### AVAILABLE DATA
-- ==== Sys2Proof/Machine/State.lean ====
section
/-! DEFINITION. The state of the module as plain data: every register, store, queue, buffer,
counter, record and pin the spec gives it, the queue of waiting commands, the reasons a step can
stop, and the state in reset. -/

namespace Sys2Proof.Machine

open Sys2Proof

/-! ## Generic containers -/

/-- Byte memory as (address, byte) cells, addresses strictly rising, no cell equal to 0: an
unlisted byte reads as 0 (R157 for scratchpads; a log entry for DRAM after power-on). -/
abbrev Cells := List Host.Cell

/-- A file of 32-bit values. `base = none`: an unlisted entry reads as 0. `base = some n`: the
file's contents became undefined (R114, R118, R121) and an unlisted entry reads as the free value
number `n` of that entry. -/
structure RegMap where
  base : Option Nat
  cells : List (Nat × Word)
  deriving DecidableEq, Repr

/-- One event counter: 48 bits and its sticky overflow bit (R8). `fresh` is what the present management
cycle has added to it: a clear in the same cycle leaves that much. -/
structure Counter where
  count : BitVec 48
  overflow : Bool
  fresh : Nat
  deriving DecidableEq, Repr

/-- Event counters of one scope, by the identifier 256 t + i of R403; absent means 0. -/
abbrev Counters := List (Nat × Counter)

/-- The event stamp of Table 2.5. -/
structure Stamp where
  powerOn : Word
  phase : Half
  slab : SlabId
  maint : Bool
  hold : Bool
  idle : Bool
  pitch : DWord
  deriving DecidableEq, Repr

/-! ## The tile -/

/-- What a sequencer is doing; STATE, STALL and CHANNEL of Table 4.9 are read off it. Cycles are
the slab's arithmetic cycle count. `waitArr` keeps the scheduled local cycle of a WAITARR pair
and the cycle at which the wait began (R116). -/
inductive SeqState where
  | notLoaded
  | issuing
  | waitCycle (until_ : Nat)
  | waitArr (ctr : BitVec 4) (target : Word) (sched : Option Word) (since : Nat)
  | inBelay (ch : Fin 64)
  | stalled (cause : BitVec 4)
  | held
  deriving DecidableEq, Repr

/-- A matrix operand descriptor (Table 4.3). -/
structure Desc where
  t : Bool
  half : Bool
  idx : BitVec 4
  base : Half
  pitch : BitVec 12
  sbase : BitVec 22
  spitch : Half
  deriving DecidableEq, Repr

/-- A scalar write that VGETF has begun and that takes effect at cycle `at_` (R133). -/
structure LateWrite where
  reg : BitVec 4
  value : Word
  at_ : Nat
  deriving DecidableEq, Repr

/-- One instruction sequencer (R92, R93, R99, R105, R119). `store` lists words not equal to the
NOP word 0; `locked` is the half an IFILL has locked; `nextIssue` is the cycle of the next issue, or
the first cycle of the stall in progress that is not counted yet; `doneAt` the cycle by which every
engine instruction begun for this sequencer has completed (R100); `issued` whether it has issued since
tile reset (R119); `spans` the cycles of this pitch that SLIP counts, each cycle once (R116). -/
structure Sequencer where
  loaded : Bool
  issued : Bool
  state : SeqState
  pc : BitVec 12
  regs : RegMap
  late : Option LateWrite
  store : List (Nat × IWord)
  locked : Option Bool
  descs : List (Nat × Desc)
  lastOp : Byte
  slip : Half
  spans : List (Nat × Nat)
  nextIssue : Nat
  doneAt : Nat
  deriving DecidableEq, Repr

### REQUIREMENT
Find "equal to the" in the entries above and copy that whole line exactly, then each line after it through the line that contains "the first cycle".

### EXERCISE SOLUTION
/-- One instruction sequencer (R92, R93, R99, R105, R119). `store` lists words not equal to the
NOP word 0; `locked` is the half an IFILL has locked; `nextIssue` is the cycle of the next issue, or
the first cycle of the stall in progress that is not counted yet; `doneAt` the cycle by which every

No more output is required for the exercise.